- _To do_:
Below are the entries to work from; restate word for word the portion that opens with the line containing "let prev := base.getD" and closes with the line containing "flags := f.flags, hdr", keeping both.

[Saved entries]

def State.traceSeg (s : State) (a : AxisId) (g : Seg) : State := s.trace ⟨g.start, g.hdr, a.val, 1, false, g.payload⟩

/-- State at the end of what is committed. -/
def Pro.tail (p : Pro) : Rat × Rat :=
  match p.segs.getLast? with
  | some g => g.endState
  | none => (p.pos, 0)

/-- A segment is committed to the look-ahead queue (R90). -/
def State.pushSeg (s : State) (a : AxisId) (g : Seg) : State :=
  let x := s.ax a
  let s := (s.setPro a { x.pro with segs := x.pro.segs ++ [g] }).setStp a (x.stp.push g)
  (s.traceSeg a g).syncHold a

/-- A planned phase as a segment that starts at `start` (R90, R94). -/
def Pro.planned (p : Pro) (start : Nat) (splice : Bool) (hdr : Hdr) (q : PlanSeg) (last : Bool) : Seg :=
  let t := p.tail
  { start := start, dur := q.dur, p0 := t.1, v0 := t.2, p1 := q.endP, v1 := q.endV, flags := 0
    hdr := { hdr with segid := 0, segv := false }, block := 0, index := 0, loops := [], phase := q.phase
    splice := splice, entered := false, soft := q.soft, last := last, wait := [], full := q.dur }

/-- The trajectory in force is truncated at `ts` and every later segment removed (R91, R92). -/
def State.cutAt (s : State) (a : AxisId) (ts : Nat) : State :=
  let x := s.ax a
  let keep := x.pro.segs.filter fun g => decide (g.start < ts)
  let segs := keep.map fun g => { g with dur := min g.dur (ts - g.start) }
  let pos := if segs.isEmpty then (x.pro.at ts).1 else x.pro.pos
  let s := (s.setPro a { x.pro with segs := segs, plan := [], pos := pos }).setStp a (x.stp.cut ts)
  match keep.getLast?, segs.getLast? with
  | some g, some h => if g.dur = h.dur then s else s.traceSeg a h
  | _, _ => s

/-- The deceleration limit of a velocity move's or cruise's soft stop. -/
def Motion.velD : Motion → Option Rat
  | .vel _ _ _ d => some d
  | .cruise _ d => some d
  | _ => none

/-- Commit a segment of a velocity move or cruise, which a soft limit may cut: the approach is committed, and the stop is
then what is left of the plan (R100). A stop of no length ends the move at once. -/
def State.pushVel (s : State) (a : AxisId) (d : Rat) (g : Seg) : State :=
  match (if g.soft then none else s.softPoint a d g) with
  | none => s.pushSeg a g
  | some k =>
    let (p, v) := g.eval (k : Nat)
    let stop := softStop (s.limitAhead a (decide (0 < (if g.v0 ≠ 0 then g.v0 else g.v1)))) d p v
    let pr := (s.ax a).pro
    match stop with
    | q :: r =>
      if k = 0 then (s.setPro a { pr with plan := r }).pushSeg a (pr.planned g.start g.splice g.hdr q false)
      else (s.setPro a { pr with plan := stop }).pushSeg a { g with dur := k, last := false }
    | [] =>
      let ids := match pr.motion with | .vel c _ _ _ => [(c, Status.outOfRange)] | _ => []
      let s := s.setPro a { pr with plan := [], motion := .stop false, atRest := pr.atRest ++ ids }
      (s.flag (Reg.proStat a) 19).raiseC0 10 0x20 (.axis a)

/-- Where the next segment of a plan starts: at the end of what is committed, or a lead from now. -/
def State.nextStart (s : State) (a : AxisId) : Nat :=
  match (s.ax a).pro.segs.getLast? with
  | some g => g.endTick
  | none => s.net + s.lead

/-- Look-ahead has room for one more segment (R90). -/
def Axis.room (x : Axis) : Bool :=
  decide ((x.pro.segs.filter fun g => !g.entered).length < 16) && decide (x.stp.segs.length < 17)

/-- Commit the first phase of the plan; `splice` where it replaces a trajectory. -/
def State.commitPhase (s : State) (a : AxisId) (start : Nat) (splice : Bool) (hdr : Hdr) : State :=
  let p := (s.ax a).pro
  match p.plan with
  | [] => s
  | q :: r =>
    let s := s.setPro a { p with plan := r }
    let last := r.isEmpty && (match p.motion with | .vel _ vt _ _ => q.endV == vt && !q.soft | _ => false)
    let g := p.planned start splice hdr q last
    match p.motion.velD with
    | some d => s.pushVel a d g
    | none => s.pushSeg a g

/-- Commit a cruise segment (R99). -/
def State.commitCruise (s : State) (a : AxisId) (start : Nat) (splice : Bool) (hdr : Hdr) (vt d : Rat) : State :=
  let p := (s.ax a).pro
  let e := p.exact + vt
  let g := p.planned start splice hdr ⟨tickHz, roundAway e, vt, .vel, false⟩ false
  (s.setPro a { p with exact := e }).pushVel a d g

/-- Commit a fetched entry (R90, R104, R105); not more than 1 ms before the stamp it waits for. `base` is the splice
instant of the run's first segment. A stamp that the start of the entries before it has overtaken since the fetch is late
(log 39). -/
def State.commitEntry (s : State) (a : AxisId) (r : Run) (f : Fetched) (rest : List Fetched) (base : Option Nat) : State :=
  let p := (s.ax a).pro
  let prev := base.getD ((p.segs.getLast?.map Seg.endTick).getD r.endT)
  let w := waitEnd f.wait
  let start := s.startAfter (base.isNone && p.segs.isEmpty) prev w
  if s.net + 400000 < w && decide (prev < w) then s
  else
    let s := if f.wait.any fun v => decide (v.at_ < prev) then s.flag (Reg.proStat a) 17 else s
    let t := p.tail
    let g : Seg :=
      { start := start, dur := f.dur, p0 := t.1, v0 := t.2, p1 := if f.dwell then t.1 else f.endP, v1 := f.endV
        flags := f.flags, hdr := { r.hdr with segid := f.segid, segv := true }, block := f.block, index := f.index
        loops := f.loops, phase := if f.dwell then .dwell else .table, splice := (base.isSome && start == prev) || (p.segs.isEmpty && start != w)
        entered := false, soft := false, last := false, wait := if start = w then f.wait else [], full := f.dur }
    (s.setPro a { p with run := some { r with fetched := rest, endT := g.endTick } }).pushSeg a g

/-! ## The end of a motion -/

/-- The run's blocks are in use no more (R72). -/
def State.closeRun (s : State) (a : AxisId) : State :=
  let p := (s.ax a).pro
  match p.run with
  | none => s
  | some r => (s.setInuse (r.blocks.filter fun k => (s.blk k).owner == axisOwner a) false).setPro a { p with run := none }

/-- A WAIT_STAMP entry that ends the run ends once its stamp has passed (R108). -/
def State.passWait (s : State) (a : AxisId) : State :=
  let p := (s.ax a).pro
  match p.run with
  | some r =>
    if r.next.isNone && r.fetched.isEmpty && r.wait.all fun w => decide (w.at_ ≤ s.net) then
      s.setPro a { p with run := some { r with wait := [] } }
    else s
  | none => s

- _Written response_:
  let prev := base.getD ((p.segs.getLast?.map Seg.endTick).getD r.endT)
  let w := waitEnd f.wait
  let start := s.startAfter (base.isNone && p.segs.isEmpty) prev w
  if s.net + 400000 < w && decide (prev < w) then s
  else
    let s := if f.wait.any fun v => decide (v.at_ < prev) then s.flag (Reg.proStat a) 17 else s
    let t := p.tail
    let g : Seg :=
      { start := start, dur := f.dur, p0 := t.1, v0 := t.2, p1 := if f.dwell then t.1 else f.endP, v1 := f.endV
        flags := f.flags, hdr := { r.hdr with segid := f.segid, segv := true }, block := f.block, index := f.index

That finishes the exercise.